Sober, she listened to the applause – particularly loud – when her leadership in the complex international environment was referred to and, above all, when she harangued fervently in defense of sovereignty. She looked satisfied, wrapped up in the midst of the shocks that this nascent 2026 has brought.
It was a ceremony in which the speakers closed ranks against threats from abroad, although no one mentioned – not even veiledly – the head of the White House, Donald Trump, although everyone knew that he is the origin of these adverse times for the Republic.
“You are not alone, President; you have a firm grip on the helm.
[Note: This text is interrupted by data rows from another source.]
-- ==== Sys2Proof/Certificates/Slice0/Obligations.lean ====
section
/-!
DEFINITION. Sys2Proof/Certificates/Slice0/Obligations.lean: the statements for the provers.
-/

section

set_option linter.all false

open Sys2Proof Sys2Proof.Machine


/-- A step with a command at the front of the queue is exec of that command, with the rest of the queue behind it, and every command answers a next
state. -/
def Obligations.StepRunsFront : Prop :=
  ∀ (s : State) (c : Instr) (r : List Instr), step { s with pending := c :: r } = exec c { s with pending := r } ∧
    ∃ t, exec c { s with pending := r } = .next t ∧ t.pending = r


/-- The model's choice (assumption 1): with no command waiting, time runs on to the next 4 ns edge of MTCLK (R32), and nothing but the clock changes. -/
def Obligations.EmptyQueueTick : Prop :=
  ∀ s : State, s.pending = [] →
    ∃ t, step s = .next t ∧ t.clk.ns = s.clk.ns + (4 - s.clk.ns % 4) ∧ t.clk.stc = s.clk.stc + (4 - s.clk.ns % 4) ∧ s.clk.hpos ≤ t.clk.hpos ∧ Keeps [] [] [.clk] s t


/-- The state after reset: the reset columns of the registers (R2), every function OFF (R372), nothing waiting. That unwritten HBM bytes read 0 is the
model's choice (assumption 5). -/
def Obligations.ResetState : Prop :=
  (∀ a d, regDef a = some d → State.reset.rd a = BitVec.ofNat 32 d.reset) ∧ (∀ f, State.reset.fn f = .off) ∧ State.reset.pending = [] ∧
  (∀ k, State.reset.keySlot k = []) ∧ (∀ a, State.reset.hbmByte a = 0) ∧ State.reset.alertN = false ∧
  State.reset.NoMon ∧ Memory.wf State.reset.hbm.mem = true ∧ State.reset.KeysWf


/-- Register accesses, dependencies and staged settings complete (R4, R9, R427, R14, R15). Where a clause fixes what the spec leaves open, it is the
model's choice: assumption 8, 19, 72, 75, 91. -/
def Obligations.RegisterCommandsComplete : Prop :=
  -- REGISTER_WRITE
  (∀ (s : State) (path : BusPath) (a : Nat) (v : Word) (d : RegDef), s.dark = false → path ≠ .service → a % 4 = 0 → a < 0x1A0000 → regDef a = some d →
    d.fields.any (fun x => x.acc == .rwl) = false → fieldsOk d.fields (s.begin.oldWord path a) v.toNat = true → wideOf wideWrites a = none →
    s.begin.unitReg path a (BitVec.ofNat 32 (mergeWord true d.fields (s.begin.oldWord path a) v.toNat)) v = none → s.begin.heldRow d a = false → latInput a = false →
    Completes (.registerWrite path a v 4) s fun t => t.rd a = BitVec.ofNat 32 (mergeWord false d.fields (s.begin.oldWord path a) v.toNat) ∧ Keeps [a] [] [] s t) ∧
  -- RC_REGISTER_READ
  (∀ (s : State) (path : BusPath), s.dark = false → path ≠ .service → Tab.get (fun _ => (none : Option Word)) s.latch R.MER_PEER_ERR = none →
    Completes (.rcRegisterRead path R.MER_PEER_ERR) s fun t => t.out = [.read path R.MER_PEER_ERR (s.rd R.MER_PEER_ERR)] ∧ t.rdn R.MER_PEER_ERR = 0 ∧
    Keeps [R.MER_PEER_ERR] [] [.out] s t) ∧
  -- WIDE_VALUE_LOW_READ
  (∀ (s : State) (path : BusPath), s.dark = false → path ≠ .service → Tab.get (fun _ => (none : Option Word)) s.latch R.BIN_UPTIME_LO = none →
    Completes (.wideValueLowRead path R.BIN_UPTIME_LO) s fun t => t.out = [.read path R.BIN_UPTIME_LO (BitVec.ofNat 32 (s.clk.ns / 1000))] ∧
    Tab.get (fun _ => (none : Option Word)) t.latch R.BIN_UPTIME_HI = some (BitVec.ofNat 32 (s.clk.ns / 1000 / 2 ^ 32)) ∧ Keeps [] [] [.out, .latch] s t) ∧
  -- SHADOW_READ
  (∀ (s : State) (path : BusPath) (a : Nat), s.dark = false → path ≠ .service → a % 4 = 0 → a < 0x200000 →
    Completes (.shadowRead path a) s fun t => t.out = [.read path (0x400000 + a) (s.begin.shadowWord a)] ∧ Keeps [] [] [.out] s t) ∧
  -- DEPENDENCY_NOT_READY
  (∀ s : State, s.working fnCnv = true → s.ready fnMer = false → Completes (.dependencyNotReady fnCnv) s fun t => t.fn fnCnv = .starting ∧ Keeps [] [fnCnv] [.fnAt] s t) ∧
  -- FUNCTION_READY
  (∀ (s : State) (p : Nat), p < 8 → s.fn (fnIng p) = .starting → s.rxUp p = true → Completes (.functionReady (fnIng p)) s fun t => t.fn (fnIng p) = .ready ∧
    Logged [⟨0x0003, fnIng p⟩] s t ∧ Keeps [] [fnIng p] [.fnAt, .log] s t) ∧
  -- STAGED_SETTINGS_APPLY
  (∀ (s : State) (c k d p : Nat) (v : Word) (q : Clock), c < 32 → s.begin.toChanStart 2 c = some ({ s.begin with clk := q }, k, d) → s.egsAll = [] →
    s.held = [(R.MER_CH_ORIGIN c, { inForce := 0, pend := [(p, v)] })] → p < d →
    Completes (.stagedSettingsApply c) s fun t => t.inForce (R.MER_CH_ORIGIN c) = s.rd (R.MER_CH_ORIGIN c) ∧ t.held = [] ∧ t.clk = q ∧ Keeps [] [] [.held, .clk] s t)

/-- Commands of the Meridian and its reference input complete (R40, R38, R44, R46, R41). Where a clause fixes what the spec leaves open, it is the
model's choice: assumption 2, 8, 11, 89. -/
def Obligations.MeridianReferenceCommandsComplete : Prop :=
  -- MERIDIAN_ENABLE
  (∀ s : State, s.dark = false → s.active fnMer = false → cadOk (s.rdn R.MER_CAD_NUM) (s.rdn R.MER_CAD_DEN) (s.f F.MER_CAD_LINES_L_M) = true → s.on F.PTP_CTL_EN = false →
    s.mer.refLocked = false → Completes (.meridianEnable) s fun t => t.on F.MER_CTL_EN = true ∧ t.clk.run = true ∧ t.clk.vpos % t.clk.fu = 0 ∧ t.clk.frame = 0 ∧
    t.clk.num = s.rdn R.MER_CAD_NUM ∧ t.clk.den = s.rdn R.MER_CAD_DEN ∧ t.clk.lm = s.f F.MER_CAD_LINES_L_M ∧
    (t.fn fnMer = if s.on F.MER_CTL_START_DR then .ready else .starting) ∧
    Keeps ([R.MER_CTL, R.MER_STATUS] ++ (List.range 32).map R.ENC_CH_RC_MINLAT) [fnMer] [.clk, .mer, .fnAt, .log] s t) ∧
  -- REF_IN_PULSE
  (∀ (s : State) (r : Bool) (t0 : Nat), s.clk.run = true → s.on F.MER_REF_CTL_EDGE = !r → s.mer.loadArmed = false → s.mer.refLocked = false → s.mer.refLast = some t0 →
    (s.refInterval (s.clk.ns - t0)).natAbs ≤ s.f F.MER_PLAUS_PLAUS → s.mer.refRun + 1 < s.f F.MER_REF_CTL_CONFIRM →
    Completes (.refInPulse r) s fun t => t.mer.refRun = s.mer.refRun + 1 ∧ t.mer.refLast = some s.clk.ns ∧ t.mer.refLocked = false ∧ Keeps [] [] [.mer] s t) ∧
  -- REF_IN_MISS
  (∀ (s : State) (t0 : Nat), s.clk.run = true → s.mer.refLast = some t0 → s.mer.refLocked = true → s.f F.MER_STATUS_SRC = 3 →
    Completes (.refInMiss) s fun t => t.mer.refLocked = false ∧ t.mer.pendStop = true ∧
    t0 + s.f F.MER_REF_CTL_MISS * s.f F.MER_REF_CTL_PERIOD * s.clk.den * 1000000000 / s.clk.num < t.clk.ns ∧ Keeps [] [] [.mer, .clk] s t) ∧
  -- MERIDIAN_FAILURE_ACTION
  (∀ (s : State) (q : Clock), s.clk.holdAt = none → s.begin.toPhase 1 0 = some { s.begin with clk := q } → s.mer.pendStop = true → s.f F.MER_STATUS_SRC = 3 →
    s.mer.refLocked = false → s.on F.MER_CTL_AUTO = false → s.ptp.steer = s.f F.PTP_CTL_STEER → Completes (.meridianFailureAction) s fun t => t.f F.MER_STATUS_SRC = 0 ∧
    t.f F.MER_STATUS_STATE = 4 ∧ t.on F.MER_FLAGS_STOP = true ∧ t.rdn R.MER_STOP_CNT = (s.rdn R.MER_STOP_CNT + 1) % 2 ^ 32 ∧ t.clk.slew = 0 ∧ t.clk.vpos = q.vpos ∧
    t.mer.pendStop = false ∧ Logged [⟨0x0202, 3⟩] s t ∧ Keeps [R.MER_STATUS, R.MER_FLAGS, R.MER_STOP_CNT] [] [.clk, .mer, .log] s t) ∧
  -- MERIDIAN_RESUME
  (∀ (s : State) (h : Nat), s.clk.holdAt = some h → s.mer.firstLock = false → s.fn fnMer = .starting → (∀ n : Nat, n < 32 → s.active (fnEnc n) = false) →
    Completes (.meridianResume) s fun t => t.clk.holdAt = none ∧ t.mer.firstLock = true ∧ t.rdn R.MER_PHASE_ERR = 0 ∧ t.f F.MER_STATUS_STATE = 1 ∧
    t.rdn R.MER_STEP_CNT = (s.rdn R.MER_STEP_CNT + 1) % 2 ^ 32 ∧ t.on F.MER_FLAGS_STEP = true ∧ t.fn fnMer = .ready ∧ Logged [⟨0x0003, fnMer⟩, ⟨0x0205, 0⟩] s t ∧
    Keeps [R.MER_PHASE_ERR, R.MER_STATUS, R.MER_STEP_CNT, R.MER_FLAGS] [fnMer] [.clk, .mer, .fnAt, .log] s t)

/-- Commands that change the Meridian source, its frame count and its time flits complete (R39, R38, R41, R48). Where a clause fixes what the spec leaves
open, it is the model's choice: assumption 2, 6, 12, 69, 89. -/
def Obligations.MeridianTimeCommandsComplete : Prop :=
  -- SOURCE_REVERT
  (∀ (s : State) (q : Clock), s.NoMon → s.on F.MER_CTL_REVERT = true → s.on F.MER_CTL_AUTO = true → s.f F.MER_STATUS_SRC = 3 → s.srcLocked 3 = true → s.begin.chooseSrc = 1 →
    s.begin.toPos 1 (max ((Tab.get (fun _ => 0) s.mer.lockSince 1 + s.f F.MER_REVERT_HOLD_HOLD) * s.clk.fu) (s.clk.nextOf 1 0 s.clk.fu 0)) = some { s.begin with clk := q } →
    s.ptp.steer = 0 → s.mer.firstLock = true → Completes (.sourceRevert) s fun t => t.f F.MER_STATUS_SRC = 1 ∧ t.on F.MER_FLAGS_SWITCH = true ∧
    Logged [⟨0x0206, 1⟩, ⟨0x0207, 1⟩] s t ∧ Keeps [R.MER_STATUS, R.MER_FLAGS, R.MER_PHASE_ERR] [] [.clk, .mer, .log] s t) ∧
  -- FRAME_LOAD
  (∀ s : State, s.dark = false → s.rd64 R.MER_FRAME_LOAD_LO R.MER_FRAME_LOAD_HI % max 1 (s.f F.MER_REF_CTL_PERIOD) = 0 →
    Completes (.frameLoad) s fun t => t.mer.loadArmed = true ∧ Keeps [] [] [.mer] s t) ∧
  -- SLEW_COMPLETE
  (∀ s : State, s.f F.MER_STATUS_STATE = 2 → Completes (.slewComplete) s fun t => t.f F.MER_STATUS_STATE = 1 ∧ t.rdn R.MER_PHASE_ERR = 0 ∧ t.clk.slew = 0 ∧
    Keeps [R.MER_STATUS, R.MER_PHASE_ERR] [] [.clk] s t) ∧
  -- TIME_FLIT_SEND
  (∀ (s : State) (p : Nat) (q : Clock), s.ready fnMer = true → s.begin.toPhase 8 0 = some { s.begin with clk := q } → (List.range 8).filter s.linkUp = [p] →
    Completes (.timeFlitSend) s fun t => (∃ g, t.out = [.flit p g] ∧ g.ty = 4 ∧ g.payload = State.timeFlit { s with clk := q } p) ∧ t.clk = q ∧
    t.rdn (R.CNV_LINK_TX_CNT p) = (s.rdn (R.CNV_LINK_TX_CNT p) + 1) % 2 ^ 32 ∧ Keeps [R.CNV_LINK_TX_CNT p] [] [.clk, .out] s t) ∧
  -- TIME_FLIT_RECEIVE
  (∀ (s : State) (p : Nat) (g : TimeFlit), p < 8 → s.clk.run = true → g.num ≠ s.clk.num → Completes (.timeFlitReceive p g) s fun t => t.on F.MER_FLAGS_PEER = true ∧
    s.rdn R.MER_PEER_ERR ≤ t.rdn R.MER_PEER_ERR ∧ Logged [⟨0x0208, p⟩] s t ∧ Keeps [R.MER_PEER_ERR, R.MER_FLAGS] [] [.mer, .log] s t)

/-- Commands of PTP messages complete (R55, R51). Where a clause fixes what the spec leaves open, it is the model's choice: assumption 2, 3, 15, 18, 89,
90. -/
def Obligations.PtpMessageCommandsComplete : Prop :=
  -- SYNC_RECEIVE
  (∀ (s : State) (h : PtpHdr) (t1 : Nat) (cf logInt o l : Int), s.NoMon → s.bound 0 h = true → s.bound 1 h = false → (s.dom 0).parent = some h.source →
    (s.dom 0).lastUsed = none → o = s.sampleOffset 0 t1 cf → (s.dom 0).lastOfs = some l → (o - l).natAbs ≤ s.rdn (R.PTP_X_OUTLIER 0) → s.f (F.PTP_X_STATUS_STATE 0) = 3 →
    s.f (F.PTP_X_STATUS_STATE 1) = 0 → s.ptp.steer = 0 → s.clk.run = false →
    -64000000 ≤ (servo (s.dom 0).integ o (s.f (F.PTP_X_SERVO_KP 0)) (s.f (F.PTP_X_SERVO_KI 0))).1 + sar (o * 256) (s.f (F.PTP_X_SERVO_KP 0)) →
    (servo (s.dom 0).integ o (s.f (F.PTP_X_SERVO_KP 0)) (s.f (F.PTP_X_SERVO_KI 0))).1 + sar (o * 256) (s.f (F.PTP_X_SERVO_KP 0)) ≤ 64000000 →
    Completes (.syncReceive h t1 cf logInt) s fun t => (t.dom 0).ofs = o ∧ t.rdn (R.PTP_X_SYNC_CNT 0) = (s.rdn (R.PTP_X_SYNC_CNT 0) + 1) % 2 ^ 32 ∧
    t.rd (R.PTP_X_OFFSET 0) = BitVec.ofNat 32 (sat32 o) ∧ t.ptp.f = (servo (s.dom 0).integ o (s.f (F.PTP_X_SERVO_KP 0)) (s.f (F.PTP_X_SERVO_KI 0))).2 ∧ t.ptp.f0 = s.dcoNow ∧
    t.ptp.fAt = s.clk.ns ∧ t.rd (R.PTP_X_FREQ 0) = BitVec.ofNat 32 (ofSigned 32 t.ptp.f) ∧
    Keeps [R.PTP_X_SYNC_CNT 0, R.PTP_X_OFFSET 0, R.PTP_X_FREQ 0, R.PTP_X_STATUS 0] [] [.ptp] s t) ∧
  -- ANNOUNCE_RECEIVE
  (∀ (s : State) (h : PtpHdr) (a : Announce), s.bound 0 h = true → s.bound 1 h = false → (s.dom 0).gm = none → (s.dom 0).lastOfs = none → (s.dom 0).masters = [] →
    Completes (.announceReceive h a) s fun t => (t.dom 0).gm = some ⟨a.pri1, a.cls, a.acc, a.var, a.pri2, a.ident, a.steps⟩ ∧ (t.dom 0).annAt = some s.clk.ns ∧
    t.rd (R.PTP_X_GM_LO 0) = BitVec.ofNat 32 a.ident ∧ t.rd (R.PTP_X_GM_HI 0) = BitVec.ofNat 32 (a.ident / 4294967296) ∧ t.rdn (R.PTP_X_UTC_OFS 0) = a.utcOfs % 65536 ∧
    Keeps [R.PTP_X_GM_LO 0, R.PTP_X_GM_HI 0, R.PTP_X_UTC_OFS 0] [] [.ptp] s t) ∧
  -- DELAY_RESP_RECEIVE
  (∀ (s : State) (h : PtpHdr) (t4 t3 : Nat) (cf lm : Int), s.bound 0 h = true → s.bound 1 h = false → (s.dom 0).t3 = some t3 → s.on (F.PTP_X_CTL_DELAY 0) = false →
    (s.dom 0).syncSeen = true → (s.dom 0).mpdSeen = false → (s.dom 0).parent = some h.source →
    Completes (.delayRespReceive h t4 cf lm) s fun t => (t.dom 0).mpd = sar (((s.dom 0).syncT2 - (s.dom 0).syncT1 - (s.dom 0).syncCf) + ((t4 : Int) - t3 - cf)) 1 ∧
    t.rd (R.PTP_X_MPD 0) = BitVec.ofNat 32 (ofSigned 32 (t.dom 0).mpd) ∧ (t.dom 0).t3 = none ∧ Keeps [R.PTP_X_MPD 0] [] [.ptp] s t) ∧
  -- DELAY_REQ_SEND
  (∀ (s : State) (x w : Nat), (s.dom x).reqAt = some w → x < 2 → s.on F.PTP_CTL_EN = true → s.on (F.PTP_X_CTL_EN x) = true → s.on (F.PTP_X_CTL_DELAY x) = false →
    (s.dom x).gm.isSome = true → s.on F.BIN_STATUS_MUTED = false → Completes (.delayReqSend x) s fun t => (t.dom x).t3 = some t.clk.stc ∧
    t.out = [.ptpDelayReq x (if s.on (F.PTP_X_CTL_HYBRID x) then some (s.dom x).syncMac else none)] ∧ t.clk.ns = max s.clk.ns w ∧ Keeps [] [] [.ptp, .out, .clk, .fctr] s t) ∧
  -- PDELAY_REQ_SEND
  (∀ (s : State) (x w : Nat), (s.dom x).pdAt = some w → x < 2 → s.on F.PTP_CTL_EN = true → s.on (F.PTP_X_CTL_EN x) = true → s.on (F.PTP_X_CTL_DELAY x) = true →
    s.on F.BIN_STATUS_MUTED = false → Completes (.pdelayReqSend x) s fun t => (t.dom x).t1p = some t.clk.stc ∧ t.out = [.ptpPdelayReq x] ∧ t.clk.ns = max s.clk.ns w ∧
    (t.dom x).pdAt = some (t.clk.ns + logNs ((s.f (F.PTP_X_TIMEOUT_PDELAY_LOG x) : Int) - 3)) ∧ Keeps [] [] [.ptp, .out, .clk] s t) ∧
  -- PDELAY_REQ_RECEIVE
  (∀ (s : State) (h : PtpHdr) (n : Nat), s.bound 0 h = true → s.bound 1 h = false → s.on (F.PTP_X_CTL_DELAY 0) = true → s.on F.BIN_STATUS_MUTED = false →
    Completes (.pdelayReqReceive h n) s fun t => t.out = [.ptpPdelayResp 0 n s.clk.stc s.clk.stc] ∧ Keeps [] [] [.out] s t) ∧
  -- PDELAY_RESP_RECEIVE
  (∀ (s : State) (h : PtpHdr) (t2p t3p t1p : Nat) (cf : Int), s.bound 0 h = true → s.bound 1 h = false → (s.dom 0).t1p = some t1p → s.on (F.PTP_X_CTL_DELAY 0) = true →
    (s.dom 0).mpdSeen = false → Completes (.pdelayRespReceive h t2p t3p cf) s fun t => (t.dom 0).mpd = sar (((s.clk.stc : Int) - t1p) - ((t3p : Int) - t2p) - cf) 1 ∧
    t.rd (R.PTP_X_MPD 0) = BitVec.ofNat 32 (ofSigned 32 (t.dom 0).mpd) ∧ (t.dom 0).t1p = none ∧ Keeps [R.PTP_X_MPD 0] [] [.ptp] s t)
Together we will overcome the storm,” said the governor of Querétaro, of PAN origin, Mauricio Kuri.
In the midst of the confluence of characters, the reappearance of a president of the Supreme Court in this ceremony stood out. Distant from political circles, Minister Hugo Aguilar was seen as somewhat isolated, but with his mere presence the distance between powers was left behind.
He was still oblivious to the scandal that would break out hours later on social media, caused by the embarrassing episode in which two of his main collaborators knelt to clean his shoes moments before he entered the historic site.
It was in this same Theater of the Republic, in 2023, where the gesture of remaining seated at the arrival of the then president Andrés Manuel López Obrador by the minister president Norma Piña caused an earthquake in the relationship between powers and opened a long period of tensions that was only resolved with the constitutional reform that led to the election of the Judiciary and accelerated the removal of almost all the ministers of the Court.
The long wait for Sheinbaum’s arrival revealed some realities of national politics. From the outset, the irreverence of the Secretary of the Navy, Raymundo Morales, who arrived almost halfway through the commemoration, stood out. In his place, during the official presentations, was the Undersecretary of Maritime and Port Affairs, Jesús Toledo, who occupied the first row on his behalf.
As the minutes passed, the governor of Campeche, Layda Sansores, was seen alone. Upon his arrival he barely responded with a discreet grimace and a raised thumb, very distant from the way in which he usually exercises power in his entity, when asked about the political instability in Campeche.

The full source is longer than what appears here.